Prompt:
Please take the lines from the one holding "(.accept (.staged req.effective" through the one holding "s.fares.staged = none" in the data below and copy them exactly.

[Stored data entries]
********************
/-- QUOTE (R64): with a valid clock, plan 0 and an entry, steps 2 to 9 on the entry, or on the deferred defaults for a
provisional one, with today as both days; no record changes, but for the sweep that may act as the event ends (R45; log 5). -/
def Obligations.QuoteComputesAndChangesNothing : Prop :=
  ∀ (s : State) (p : Port) (bytes : List Byte) (req : QuoteReq),
    s.takes .quote p bytes readQuote req →
      (∀ reason,
        firstFailing [(!s.time.clockValid, .clockUnset), (s.fares.plan0.isNone, .noTariff),
          ((s.card req.card).isNone, .unknownCard)] = some reason →
        ∃ t, exec (.quote p bytes) s = .next t ∧ t.answered p ReqKind.quote.code bytes (.refuse reason none)
          ∧ t.unchangedBy s p)
      ∧ ∀ (c : CardEntry) (index : Fin 8) (plan : Plan) (substituted : Bool),
          s.time.clockValid = true → s.card req.card = some c →
          index = (if c.provisional then 0 else c.tariff) →
          ((s.fares.active[index] = some plan ∧ s.fares.active[(0 : Fin 8)].isSome = true ∧ substituted = false)
            ∨ (s.fares.active[index] = none ∧ s.fares.active[(0 : Fin 8)] = some plan ∧ substituted = true)) →
          let basis : FareBasis :=
            if c.provisional then { kind := .payg, discount := 0, charged := 0, day := s.today }
            else { kind := c.kind, discount := c.discount, charged := c.charged, day := c.day }
          let f := fareFigures plan basis s.today s.today req.duration
          ∃ t, exec (.quote p bytes) s = .next t
            ∧ t.answered p ReqKind.quote.code bytes (.accept (.quoted
                { baseBlocks := f.baseBlocks, overstayBlocks := f.overstayBlocks, gross := f.gross,
                  discounted := f.discounted, capped := f.capped, surchargeCharged := f.surchargeCharged,
                  baseCharged := f.baseCharged, charge := f.charge,
                  tariffUsed := if substituted then 0 else index, freeMinutes := f.freeMinutes,
                  passApplied := f.passApplied,
                  flags := { deferred := c.provisional, clockSuspect := false, durationClamped := false,
                             saturated := f.saturated, balanceLimit := false,
                             tariffSubstituted := substituted } }))
            ∧ t.informs s p

/-- TARIFF_STAGE (R50): a list that is empty, names an index twice or retires index 0 is refused OUT_OF_RANGE; any other
replaces the staged set whole, and the active set stands. TARIFF_SWITCH (R51): with a tick at hand, a valid clock and a
staged set whose time has come, each staged entry replaces the plan at its index, the staged set empties and
TARIFF_SWITCHED is set at the terminal and uplink ports; otherwise nothing happens. The tick at hand is the model's form (log
1, 2), and so is it that this tick compares a set staged since it was handed (log 35). -/
def Obligations.StagedSetReplacedAndSwitched : Prop :=
  (∀ (s : State) (p : Port) (bytes : List Byte) (req : StagedSet),
      s.takes .tariffStage p bytes readStage req →
        ((req.entries = [] ∨ ¬ (req.entries.map (fun e => e.index)).Nodup ∨ ∃ e ∈ req.entries, e.index = 0 ∧ e.plan = none) →
          ∃ t, exec (.tariffStage p bytes) s = .next t
            ∧ t.answered p ReqKind.tariffStage.code bytes (.refuse .outOfRange none) ∧ t.unchangedBy s p)
        ∧ (req.entries ≠ [] → (req.entries.map (fun e => e.index)).Nodup →
            (∀ e ∈ req.entries, e.index = 0 → e.plan ≠ none) →
          ∃ t, exec (.tariffStage p bytes) s = .next t
            ∧ t.answered p ReqKind.tariffStage.code bytes
                (.accept (.staged req.effective req.entries.length (s.fares.staged.map (fun x => x.effective))))
            ∧ t.portsKept s p
            ∧ t.endsAs { s with fares := { s.fares with staged := some req } } p))
  ∧ ((∀ s : State, (s.held = true ∨ s.time.handed.fares = false ∨ s.time.clockValid = false ∨ s.fares.staged = none
        ∨ ∃ x, s.fares.staged = some x ∧ s.time.clock < x.effective) → exec .tariffSwitch s = .next s)
    ∧ ∀ (s : State) (x : StagedSet), s.held = false → s.time.handed.fares = true → s.time.clockValid = true →
        s.fares.staged = some x → x.effective ≤ s.time.clock →
          ∃ t, exec .tariffSwitch s = .next t
            ∧ (∀ i : Fin 8, t.fares.active[i] =
                match x.entries.reverse.find? (fun e => e.index == i) with
                | some e => e.plan
                | none => s.fares.active[i])
            ∧ t.fares.staged = none
            ∧ t.notified .terminal .tariffSwitched ∧ t.notified .uplink .tariffSwitched
            ∧ t.settlesAs
                { s with
                  fares := t.fares
                  time := { s.time with handed := { s.time.handed with fares := false } } })

/-! ## Returns -/

/-- The settlement of a return charged to an entry (R40, R41, R61, R62): a token whose pair is not settled, with a valid
clock, two free slots and plan 0, is charged to its card's entry, recorded by a RIDE_END and added to the settled-ride
list, and the dock is DOCKED and verified. A return into a reserved dock re-marks for its job or shortens it (R120), and
may end it: that the RIDE_END is then appended before the JOB_END is the model's reading (log 18). -/
def Obligations.ReturnSettled : Prop :=
  ∀ (s : State) (p : Port) (bytes : List Byte) (req : ReturnReq) (token : Token) (c : CardEntry) (plan : Plan)
    (substituted : Bool),
    s.takes .inserted p bytes readReturn req → req.token = some token →
    ((s.dock req.dock).state = .empty ∨ ∃ n, (s.dock req.dock).state = .vanReserved n) →
    (token.origin, token.ride) ∉ s.rides.settled → s.time.clockValid = true → 2 ≤ s.freeSlots →
    s.fares.resolve token.tariff = some (plan, substituted) →
    s.card token.card = some c → c.provisional = false →
      let u := fareDuration s.time.clock token.release
      let day := s.dayIndex s.time.clock
      let f := fareFigures plan { kind := c.kind, discount := c.discount, charged := c.charged, day := c.day }
        (s.dayIndex token.release) day u.seconds
      let balance := max (-100000) (c.balance - (f.charge : Int))
      ∃ t rest, exec (.inserted p bytes) s = .next t
        ∧ t.answered p ReqKind.inserted.code bytes
            (.accept (.returned .settled req.dock (some (token.origin, token.ride)) (some f.charge)))
        ∧ t.dock req.dock
            = ⟨.docked { bike := req.bike, since := s.time.clock, tokenHeld := false }, true⟩
        ∧ t.card token.card = some
            { c with
              balance := balance
              charged :=
                if c.day = day then min (c.charged + f.baseCharged) 1000000
                else if c.day < day then min f.baseCharged 1000000
                else c.charged
              day := if c.day < day then day else c.day
              state := if balance < -(plan.creditFloor : Int) ∧ c.state = .active then .debt else c.state
              lastUse := s.time.clock
              refCount := c.refCount + 1 }
        ∧ (∀ n, n ≠ token.card → t.card n = s.card n)
        ∧ t.rides.settled = pushSettled (token.origin, token.ride) s.rides.settled
        ∧ t.journal.records = s.journal.records ++
            ⟨s.journal.nextSeq, s.time.clock, .rideEnd
              { card := token.card, bike := req.bike, dock := req.dock, origin := token.origin, ride := token.ride,
                release := token.release, duration := u.seconds, tariff := token.tariff,
                baseBlocks := f.baseBlocks, overstayBlocks := f.overstayBlocks, gross := f.gross,
                discounted := f.discounted, capped := f.capped, surchargeCharged := f.surchargeCharged,
                baseCharged := f.baseCharged, charge := f.charge, delta := balance - c.balance,
                balanceAfter := balance, unrecovered := balance - (c.balance - (f.charge : Int)), returnDay := day,
                flags := { deferred := false, clockSuspect := u.suspect, durationClamped := u.clamped,
                           saturated := f.saturated,
                           balanceLimit := decide (c.balance - (f.charge : Int) < -100000),
                           tariffSubstituted := substituted } }⟩ :: rest
        ∧ ((s.dock req.dock).state = .empty → rest = [] ∧ t.vans = s.vans
            ∧ t.journal.reserved = s.journal.reserved ∧ ∀ e, e ≠ req.dock → t.dock e = s.dock e)
        ∧ (∀ n, (s.dock req.dock).state = .vanReserved n → t.remarksJob s n req.dock (s.journal.nextSeq + 1) rest)
        ∧ t.fares = s.fares ∧ t.faults = s.faults ∧ t.time = s.time
        ∧ t.endsAs { s with rail := { s.rail with docks := t.rail.docks }, cards := t.cards, rides := t.rides,
                            journal := t.journal, vans := t.vans } p

/-- A deferred fare (R42, R63): the token's card has no entry, or a provisional one. The RIDE_END carries DEFERRED and a
delta of 0, and no entry's fields change but for the reference count of the provisional entry it names. A return into a
reserved dock re-marks for its job or shortens it (R120), and may end it: that the RIDE_END is then appended before the
JOB_END is the model's reading (log 18). -/
def Obligations.DeferredFareChargesNoCard : Prop :=
  ∀ (s : State) (p : Port) (bytes : List Byte) (req : ReturnReq) (token : Token) (plan : Plan) (substituted : Bool),
    s.takes .inserted p bytes readReturn req → req.token = some token →
    ((s.dock req.dock).state = .empty ∨ ∃ n, (s.dock req.dock).state = .vanReserved n) →
    (token.origin, token.ride) ∉ s.rides.settled → s.time.clockValid = true → 2 ≤ s.freeSlots →
    s.fares.resolve token.tariff = some (plan, substituted) →
    (∀ c, s.card token.card = some c → c.provisional = true) →
      let u := fareDuration s.time.clock token.release
      let day := s.dayIndex s.time.clock
      let f := fareFigures plan { kind := .payg, discount := 0, charged := 0, day := day }
        (s.dayIndex token.release) day u.seconds
      let settled : State :=
        { ((s.withDock req.dock
              ⟨.docked { bike := req.bike, since := s.time.clock, tokenHeld := false }, true⟩).withRecord
            (.rideEnd
              { card := token.card, bike := req.bike, dock := req.dock, origin := token.origin,
                ride := token.ride, release := token.release, duration := u.seconds, tariff := token.tariff,
                baseBlocks := f.baseBlocks, overstayBlocks := f.overstayBlocks, gross := f.gross,
                discounted := f.discounted, capped := f.capped, surchargeCharged := f.surchargeCharged,
                baseCharged := f.baseCharged, charge := f.charge, delta := 0,
                balanceAfter := (match s.card token.card with
                  | some c => c.balance
                  | none => 0),
                unrecovered := 0, returnDay := day,
                flags := { deferred := true, clockSuspect := u.suspect, durationClamped := u.clamped,
                           saturated := f.saturated, balanceLimit := false,
                           tariffSubstituted := substituted } })).withCard token.card
            (fun c => { c with refCount := c.refCount + 1 }) with
          rides := { s.rides with settled := pushSettled (token.origin, token.ride) s.rides.settled } }
      ∃ t rest, exec (.inserted p bytes) s = .next t
        ∧ t.answered p ReqKind.inserted.code bytes
            (.accept (.returned .settled req.dock (some (token.origin, token.ride)) (some f.charge)))
        ∧ t.portsKept s p
        ∧ t.journal.records = settled.journal.records ++ rest
        ∧ t.dock req.dock = settled.dock req.dock
        ∧ ((s.dock req.dock).state = .empty → rest = [] ∧ t.endsAs settled p)
        ∧ (∀ n, (s.dock req.dock).state = .vanReserved n →
            t.remarksJob s n req.dock (s.journal.nextSeq + 1) rest
            ∧ t.endsAs { settled with rail := { s.rail with docks := t.rail.docks }, journal := t.journal,
                                      vans := t.vans } p)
********************
Reply to the exercise:
                (.accept (.staged req.effective req.entries.length (s.fares.staged.map (fun x => x.effective))))
            ∧ t.portsKept s p
            ∧ t.endsAs { s with fares := { s.fares with staged := some req } } p))
  ∧ ((∀ s : State, (s.held = true ∨ s.time.handed.fares = false ∨ s.time.clockValid = false ∨ s.fares.staged = none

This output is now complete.